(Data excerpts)
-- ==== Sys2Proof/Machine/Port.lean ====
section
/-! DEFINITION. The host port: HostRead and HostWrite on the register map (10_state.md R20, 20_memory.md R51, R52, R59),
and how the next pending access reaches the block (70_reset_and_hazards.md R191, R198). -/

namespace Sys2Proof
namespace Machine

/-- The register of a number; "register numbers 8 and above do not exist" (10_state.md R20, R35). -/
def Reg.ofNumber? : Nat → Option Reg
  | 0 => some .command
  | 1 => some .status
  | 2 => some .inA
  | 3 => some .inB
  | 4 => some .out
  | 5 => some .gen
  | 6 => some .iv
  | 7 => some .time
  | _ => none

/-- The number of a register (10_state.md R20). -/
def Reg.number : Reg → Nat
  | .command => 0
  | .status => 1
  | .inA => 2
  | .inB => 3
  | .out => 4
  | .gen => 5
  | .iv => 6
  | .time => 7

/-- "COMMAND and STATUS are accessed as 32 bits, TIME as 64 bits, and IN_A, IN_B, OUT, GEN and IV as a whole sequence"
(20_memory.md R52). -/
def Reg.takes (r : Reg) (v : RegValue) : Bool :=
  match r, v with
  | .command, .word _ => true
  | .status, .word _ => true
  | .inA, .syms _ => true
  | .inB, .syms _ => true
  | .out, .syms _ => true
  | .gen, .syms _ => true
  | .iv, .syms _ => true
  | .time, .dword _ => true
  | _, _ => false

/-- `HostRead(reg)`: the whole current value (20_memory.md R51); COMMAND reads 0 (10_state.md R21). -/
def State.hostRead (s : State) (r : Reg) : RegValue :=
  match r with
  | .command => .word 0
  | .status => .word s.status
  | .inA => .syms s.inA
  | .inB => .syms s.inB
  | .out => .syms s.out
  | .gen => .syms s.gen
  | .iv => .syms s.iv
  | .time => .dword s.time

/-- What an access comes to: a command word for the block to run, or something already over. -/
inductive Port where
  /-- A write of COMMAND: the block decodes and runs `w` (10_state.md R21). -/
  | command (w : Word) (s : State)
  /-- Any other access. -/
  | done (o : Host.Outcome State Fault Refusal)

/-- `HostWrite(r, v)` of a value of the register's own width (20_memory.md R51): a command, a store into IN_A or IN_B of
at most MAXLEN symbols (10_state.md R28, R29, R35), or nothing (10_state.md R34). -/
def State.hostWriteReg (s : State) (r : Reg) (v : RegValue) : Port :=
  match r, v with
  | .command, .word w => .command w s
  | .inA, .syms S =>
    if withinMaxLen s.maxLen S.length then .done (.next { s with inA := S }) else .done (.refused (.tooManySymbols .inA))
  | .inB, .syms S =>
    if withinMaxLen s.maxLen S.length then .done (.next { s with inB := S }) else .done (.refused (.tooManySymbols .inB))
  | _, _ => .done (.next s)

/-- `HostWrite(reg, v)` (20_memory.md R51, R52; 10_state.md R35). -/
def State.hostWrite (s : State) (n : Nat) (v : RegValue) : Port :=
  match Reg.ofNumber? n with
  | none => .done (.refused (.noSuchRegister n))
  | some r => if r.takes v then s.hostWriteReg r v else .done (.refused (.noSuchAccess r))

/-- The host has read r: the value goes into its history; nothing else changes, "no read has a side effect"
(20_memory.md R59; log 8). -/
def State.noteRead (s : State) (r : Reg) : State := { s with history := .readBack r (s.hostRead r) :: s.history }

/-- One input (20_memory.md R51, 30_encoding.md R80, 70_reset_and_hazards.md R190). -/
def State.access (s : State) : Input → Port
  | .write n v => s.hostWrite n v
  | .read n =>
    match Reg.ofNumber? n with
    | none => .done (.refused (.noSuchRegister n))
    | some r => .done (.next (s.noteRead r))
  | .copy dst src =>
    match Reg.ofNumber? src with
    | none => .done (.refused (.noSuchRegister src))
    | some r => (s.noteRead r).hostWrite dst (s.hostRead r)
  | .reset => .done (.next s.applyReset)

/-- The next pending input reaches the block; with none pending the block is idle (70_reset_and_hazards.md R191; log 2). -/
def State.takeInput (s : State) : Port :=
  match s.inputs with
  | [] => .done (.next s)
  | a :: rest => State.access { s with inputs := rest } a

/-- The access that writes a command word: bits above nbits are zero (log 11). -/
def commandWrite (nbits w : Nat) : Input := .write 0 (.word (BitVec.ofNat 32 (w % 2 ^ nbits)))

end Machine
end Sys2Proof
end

---

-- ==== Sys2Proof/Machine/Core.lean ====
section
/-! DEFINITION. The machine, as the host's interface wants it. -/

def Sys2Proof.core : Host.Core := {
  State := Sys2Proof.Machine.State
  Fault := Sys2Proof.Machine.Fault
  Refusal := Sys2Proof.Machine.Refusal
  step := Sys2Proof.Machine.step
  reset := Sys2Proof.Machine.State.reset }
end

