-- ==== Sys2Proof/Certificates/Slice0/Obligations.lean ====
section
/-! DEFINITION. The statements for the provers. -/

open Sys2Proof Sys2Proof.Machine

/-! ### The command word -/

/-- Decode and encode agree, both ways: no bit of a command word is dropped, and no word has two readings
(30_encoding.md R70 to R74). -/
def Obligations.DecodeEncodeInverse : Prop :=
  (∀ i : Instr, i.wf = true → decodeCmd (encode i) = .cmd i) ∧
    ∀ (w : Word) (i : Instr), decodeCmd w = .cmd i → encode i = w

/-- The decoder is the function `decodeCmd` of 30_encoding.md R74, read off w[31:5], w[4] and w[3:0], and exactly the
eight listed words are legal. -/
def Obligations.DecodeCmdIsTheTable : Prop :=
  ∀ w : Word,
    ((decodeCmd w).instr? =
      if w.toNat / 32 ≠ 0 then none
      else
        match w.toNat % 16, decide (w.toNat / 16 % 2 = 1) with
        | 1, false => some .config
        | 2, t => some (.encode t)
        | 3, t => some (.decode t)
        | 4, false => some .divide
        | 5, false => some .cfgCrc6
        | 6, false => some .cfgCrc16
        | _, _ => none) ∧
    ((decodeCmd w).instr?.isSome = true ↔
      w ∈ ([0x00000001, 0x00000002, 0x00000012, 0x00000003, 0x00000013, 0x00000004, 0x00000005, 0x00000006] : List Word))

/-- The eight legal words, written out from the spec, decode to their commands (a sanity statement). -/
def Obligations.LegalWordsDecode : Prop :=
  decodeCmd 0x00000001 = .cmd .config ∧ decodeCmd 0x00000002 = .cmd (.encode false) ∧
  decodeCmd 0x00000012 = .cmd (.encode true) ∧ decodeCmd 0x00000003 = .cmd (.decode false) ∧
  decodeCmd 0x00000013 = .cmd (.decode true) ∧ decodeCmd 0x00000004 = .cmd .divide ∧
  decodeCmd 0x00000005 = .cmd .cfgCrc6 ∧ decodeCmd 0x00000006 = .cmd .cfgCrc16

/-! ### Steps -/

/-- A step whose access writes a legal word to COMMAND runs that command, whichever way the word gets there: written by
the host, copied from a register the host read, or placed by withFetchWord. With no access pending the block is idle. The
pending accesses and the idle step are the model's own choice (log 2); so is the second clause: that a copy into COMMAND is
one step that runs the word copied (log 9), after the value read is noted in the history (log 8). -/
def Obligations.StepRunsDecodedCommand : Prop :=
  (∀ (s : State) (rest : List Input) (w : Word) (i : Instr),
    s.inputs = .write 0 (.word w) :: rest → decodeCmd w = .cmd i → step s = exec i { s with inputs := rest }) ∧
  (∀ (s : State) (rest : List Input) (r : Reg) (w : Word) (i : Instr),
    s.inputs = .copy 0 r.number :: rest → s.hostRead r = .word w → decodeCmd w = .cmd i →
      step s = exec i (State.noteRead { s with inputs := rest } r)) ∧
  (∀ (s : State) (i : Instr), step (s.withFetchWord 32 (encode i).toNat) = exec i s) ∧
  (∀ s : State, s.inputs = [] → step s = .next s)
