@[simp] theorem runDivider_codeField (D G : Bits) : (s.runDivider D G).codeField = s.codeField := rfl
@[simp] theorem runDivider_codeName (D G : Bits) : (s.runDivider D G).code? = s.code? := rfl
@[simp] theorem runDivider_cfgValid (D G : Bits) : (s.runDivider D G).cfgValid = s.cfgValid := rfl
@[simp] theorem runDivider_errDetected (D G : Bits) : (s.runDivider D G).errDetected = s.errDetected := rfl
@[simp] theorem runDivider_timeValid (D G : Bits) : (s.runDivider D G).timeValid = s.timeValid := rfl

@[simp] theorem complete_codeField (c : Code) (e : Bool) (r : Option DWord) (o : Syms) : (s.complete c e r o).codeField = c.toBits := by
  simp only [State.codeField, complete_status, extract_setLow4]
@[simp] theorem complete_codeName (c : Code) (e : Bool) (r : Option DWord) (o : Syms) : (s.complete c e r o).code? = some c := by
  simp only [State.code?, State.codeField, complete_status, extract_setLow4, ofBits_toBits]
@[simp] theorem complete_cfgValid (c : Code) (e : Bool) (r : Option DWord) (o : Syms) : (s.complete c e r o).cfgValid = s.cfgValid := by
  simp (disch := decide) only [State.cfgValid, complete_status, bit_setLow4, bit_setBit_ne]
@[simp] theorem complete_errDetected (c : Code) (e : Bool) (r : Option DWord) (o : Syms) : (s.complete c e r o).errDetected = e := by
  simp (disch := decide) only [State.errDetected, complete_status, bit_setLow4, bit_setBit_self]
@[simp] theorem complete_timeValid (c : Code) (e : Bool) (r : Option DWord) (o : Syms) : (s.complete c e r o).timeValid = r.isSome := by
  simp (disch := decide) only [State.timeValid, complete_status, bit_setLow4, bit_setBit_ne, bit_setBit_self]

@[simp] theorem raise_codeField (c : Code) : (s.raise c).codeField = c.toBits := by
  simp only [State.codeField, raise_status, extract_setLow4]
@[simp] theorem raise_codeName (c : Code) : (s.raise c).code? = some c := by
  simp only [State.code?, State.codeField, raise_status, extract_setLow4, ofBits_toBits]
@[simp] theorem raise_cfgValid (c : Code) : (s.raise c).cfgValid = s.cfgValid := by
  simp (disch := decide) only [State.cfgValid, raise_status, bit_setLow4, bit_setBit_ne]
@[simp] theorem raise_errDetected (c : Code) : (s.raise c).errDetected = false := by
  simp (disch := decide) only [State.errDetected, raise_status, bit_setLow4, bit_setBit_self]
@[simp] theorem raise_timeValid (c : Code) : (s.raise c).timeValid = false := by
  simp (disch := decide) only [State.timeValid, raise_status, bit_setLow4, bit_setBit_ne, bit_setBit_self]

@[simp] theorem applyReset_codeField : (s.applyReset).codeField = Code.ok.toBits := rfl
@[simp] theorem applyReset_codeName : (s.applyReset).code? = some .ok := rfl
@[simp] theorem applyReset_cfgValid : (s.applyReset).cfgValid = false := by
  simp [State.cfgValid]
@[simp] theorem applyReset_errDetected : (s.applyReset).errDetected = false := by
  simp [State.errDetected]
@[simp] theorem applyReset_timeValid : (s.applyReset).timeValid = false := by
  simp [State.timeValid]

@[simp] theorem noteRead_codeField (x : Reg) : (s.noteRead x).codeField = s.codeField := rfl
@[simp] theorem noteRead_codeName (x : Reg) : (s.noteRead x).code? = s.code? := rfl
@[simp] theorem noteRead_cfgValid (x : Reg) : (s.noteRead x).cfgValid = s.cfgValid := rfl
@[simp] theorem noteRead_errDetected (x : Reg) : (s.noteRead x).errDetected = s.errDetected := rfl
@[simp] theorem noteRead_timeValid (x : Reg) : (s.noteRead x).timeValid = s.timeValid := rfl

WHAT IS NEEDED: In the entries above, the lines from the one bearing "and how the" up to and including the one bearing "5 => some .gen" should be transcribed exactly; no other line is wanted.

RESULT FOR THIS EXERCISE:
and how the next pending access reaches the block (70_reset_and_hazards.md R191, R198). -/

namespace Sys2Proof
namespace Machine

/-- The register of a number; "register numbers 8 and above do not exist" (10_state.md R20, R35). -/
def Reg.ofNumber? : Nat → Option Reg
  | 0 => some .command
  | 1 => some .status
  | 2 => some .inA
  | 3 => some .inB
  | 4 => some .out
  | 5 => some .gen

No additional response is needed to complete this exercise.